- Кабака не бегай. Не стыдись. Ходят в него и поп, и дьякон, и чернецы, и дьячки, и мудрые философы, и служилые люди, и князи, и бояре, и воеводы, и пушкари, и лекари, и тати, и разбойники, и холопки, и жонки, и мужние жены, ростовщики, скупщики, купцы, пономари, лесники, кузнецы...
Он сжимал все сильнее и сильнее руку Демида. Казалось, что он говорит, чтобы оттянуть время, а сам думает о чем-то другом. Демид испугался:
- Чего ты, в самом деле, от меня хочешь?
Пчелка задумался, выпустил Демидову руку.
- Из Керженца?
- Да.
- Как же ты меня так забыл?
Демид вздрогнул, не ответил.
- Обнажены передо мною мысли твои. Они об Александре-диаконе, начальнике раскола. Привез ты его сюда, родимый, на печаль и ему, и всем нам, горемычным.
Демид вскочил с земли.
- Не архиерейский ли ты "язык"?
- Пришлый, с Литвы, из Стародубья. Там по лесам шатался, а ныне явился в Нижний. Услыхал я о туче, коя нависла над керженскими моими единоверцами, и пришел на Волгу. Хочу из земляной тюрьмы вывести Александра и Софрона. А еще хочу просить и тебя: скажи Фильке-кузнецу, твоему другу, - ожидает его цыган Сыч у Макарья на ярмарке... Ватага там атамана ждет. Скажи о Софроне... Постарайся... Не забыл ли он?
В это время в соседних кустах зашумело.
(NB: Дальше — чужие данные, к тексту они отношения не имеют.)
-- ==== Sys2Proof/Machine/Platform.lean ====
section
/-! DEFINITION. `RESET` (70_reset_and_hazards.md R230 to R232) and the six reserved operation codes (30_encoding.md
R88). -/

namespace Sys2Proof.Machine

/-- Everything R230 writes before the bring-up check: `faults` and the event trace are left as they are. -/
def resetState (s : State) : State :=
  { s with
    started := true
    cfg := loadCfg s.params
    hdr := Header.zero
    ring := []
    pkt := []
    newData := false
    pix := []
    fb := []
    encBusy := false
    encPos := 0#32
    encStatus := statusNone }

/-- `RESET` (R230): always enabled, never held. -/
def execReset (s : State) : Answer := done (bringUp (resetState s))

/-- Operation code 0x0 (R88). -/
def execReservedOp0 (_rest : BitVec 28) (_s : State) : Answer := raiseFault .reservedOpcode

/-- Operation code 0xA (R88). -/
def execReservedOpA (_rest : BitVec 28) (_s : State) : Answer := raiseFault .reservedOpcode

/-- Operation code 0xB (R88). -/
def execReservedOpB (_rest : BitVec 28) (_s : State) : Answer := raiseFault .reservedOpcode

/-- Operation code 0xC (R88). -/
def execReservedOpC (_rest : BitVec 28) (_s : State) : Answer := raiseFault .reservedOpcode

/-- Operation code 0xD (R88). -/
def execReservedOpD (_rest : BitVec 28) (_s : State) : Answer := raiseFault .reservedOpcode

/-- Operation code 0xE (R88). -/
def execReservedOpE (_rest : BitVec 28) (_s : State) : Answer := raiseFault .reservedOpcode

end Sys2Proof.Machine
end

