/-- R108 to R111: at cursors 0 to 3 the matching byte is popped and stored in its magic register, and the cursor moves
on; the wire class as an instruction and `DEC_STEP` do the same. -/
def Obligations.MagicBytesAdvanceTheCursor : Prop :=
  ∀ (s : State) (rest : List Byte) (len pktMax : Nat),
    (s.hdr.idx = 0#32 → s.ring = 0x55#8 :: rest →
      decodeWire 0 len pktMax 0x55#8 = some (.wMagicU 0x55#8) ∧
      exec (.wMagicU 0x55#8) s =
        .next { s with ring := rest, hdr := { s.hdr with idx := 1#32, magic0 := 0x55#8 }, result := .done } ∧
      exec .decStep s = exec (.wMagicU 0x55#8) s) ∧
    (s.hdr.idx = 1#32 → s.ring = 0x41#8 :: rest →
      decodeWire 1 len pktMax 0x41#8 = some (.wMagicA 0x41#8) ∧
      exec (.wMagicA 0x41#8) s =
        .next { s with ring := rest, hdr := { s.hdr with idx := 2#32, magic1 := 0x41#8 }, result := .done } ∧
      exec .decStep s = exec (.wMagicA 0x41#8) s) ∧
    (s.hdr.idx = 2#32 → s.ring = 0x52#8 :: rest →
      decodeWire 2 len pktMax 0x52#8 = some (.wMagicR 0x52#8) ∧
      exec (.wMagicR 0x52#8) s =
        .next { s with ring := rest, hdr := { s.hdr with idx := 3#32, magic2 := 0x52#8 }, result := .done } ∧
      exec .decStep s = exec (.wMagicR 0x52#8) s) ∧
    (s.hdr.idx = 3#32 → s.ring = 0x54#8 :: rest →
      decodeWire 3 len pktMax 0x54#8 = some (.wMagicT 0x54#8) ∧
      exec (.wMagicT 0x54#8) s =
        .next { s with ring := rest, hdr := { s.hdr with idx := 4#32, magic3 := 0x54#8 }, result := .done } ∧
      exec .decStep s = exec (.wMagicT 0x54#8) s)

/-- R112: a byte that does not match is popped and not compared again, the header is cleared, and the mismatch is
logged; the signal and the Packet Buffer are untouched. At a clear header only the pop and the event are left, and
`UUART` does not synchronise on its second `U`. -/
def Obligations.MagicMissResynchronises : Prop :=
  (∀ (s : State) (b : Byte) (rest : List Byte) (len pktMax : Nat),
    s.cursor ≤ 3 → s.ring = b :: rest → b ≠ magic s.cursor →
    decodeWire s.cursor len pktMax b = some (.wMagicMiss b) ∧
    exec (.wMagicMiss b) s =
      .next { s with
        ring := rest
        hdr := { idx := 0#32, magic0 := 0#8, magic1 := 0#8, magic2 := 0#8, magic3 := 0#8, len := 0#16, crc := 0#8 }
        events := s.events ++ [.magicMismatch s.cursor b]
        result := .done } ∧
    exec .decStep s = exec (.wMagicMiss b) s) ∧
  (∀ (s : State) (b : Byte) (rest : List Byte), s.hdr = Header.zero → s.ring = b :: rest → b ≠ 0x55#8 →
    exec .decStep s = .next { s with ring := rest, events := s.events ++ [.magicMismatch 0 b], result := .done }) ∧
  (∀ (s : State) (rest : List Byte),
    s.hdr = Header.zero → s.ring = [0x55#8, 0x55#8, 0x41#8, 0x52#8, 0x54#8] ++ rest →
    runInstrs (decRun 5) s =
      .next { s with
        ring := rest
        events := s.events ++
          [.magicMismatch 1 0x55#8, .magicMismatch 0 0x41#8, .magicMismatch 0 0x52#8, .magicMismatch 0 0x54#8]
        result := .done })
Чихнул кто-то. Демид в ужасе оглянулся. Из кустов на него смотрело хорошо знакомое лицо - о, эти узенькие, хитрые глаза! Холодом обдало молодца. Согнувшись лисою, в монашеской рясе, подошел к Демиду керженский старец Варсонофий:
- В кабачок пожаловал? Ай, ай, ай! - покачал он укоризненно головой.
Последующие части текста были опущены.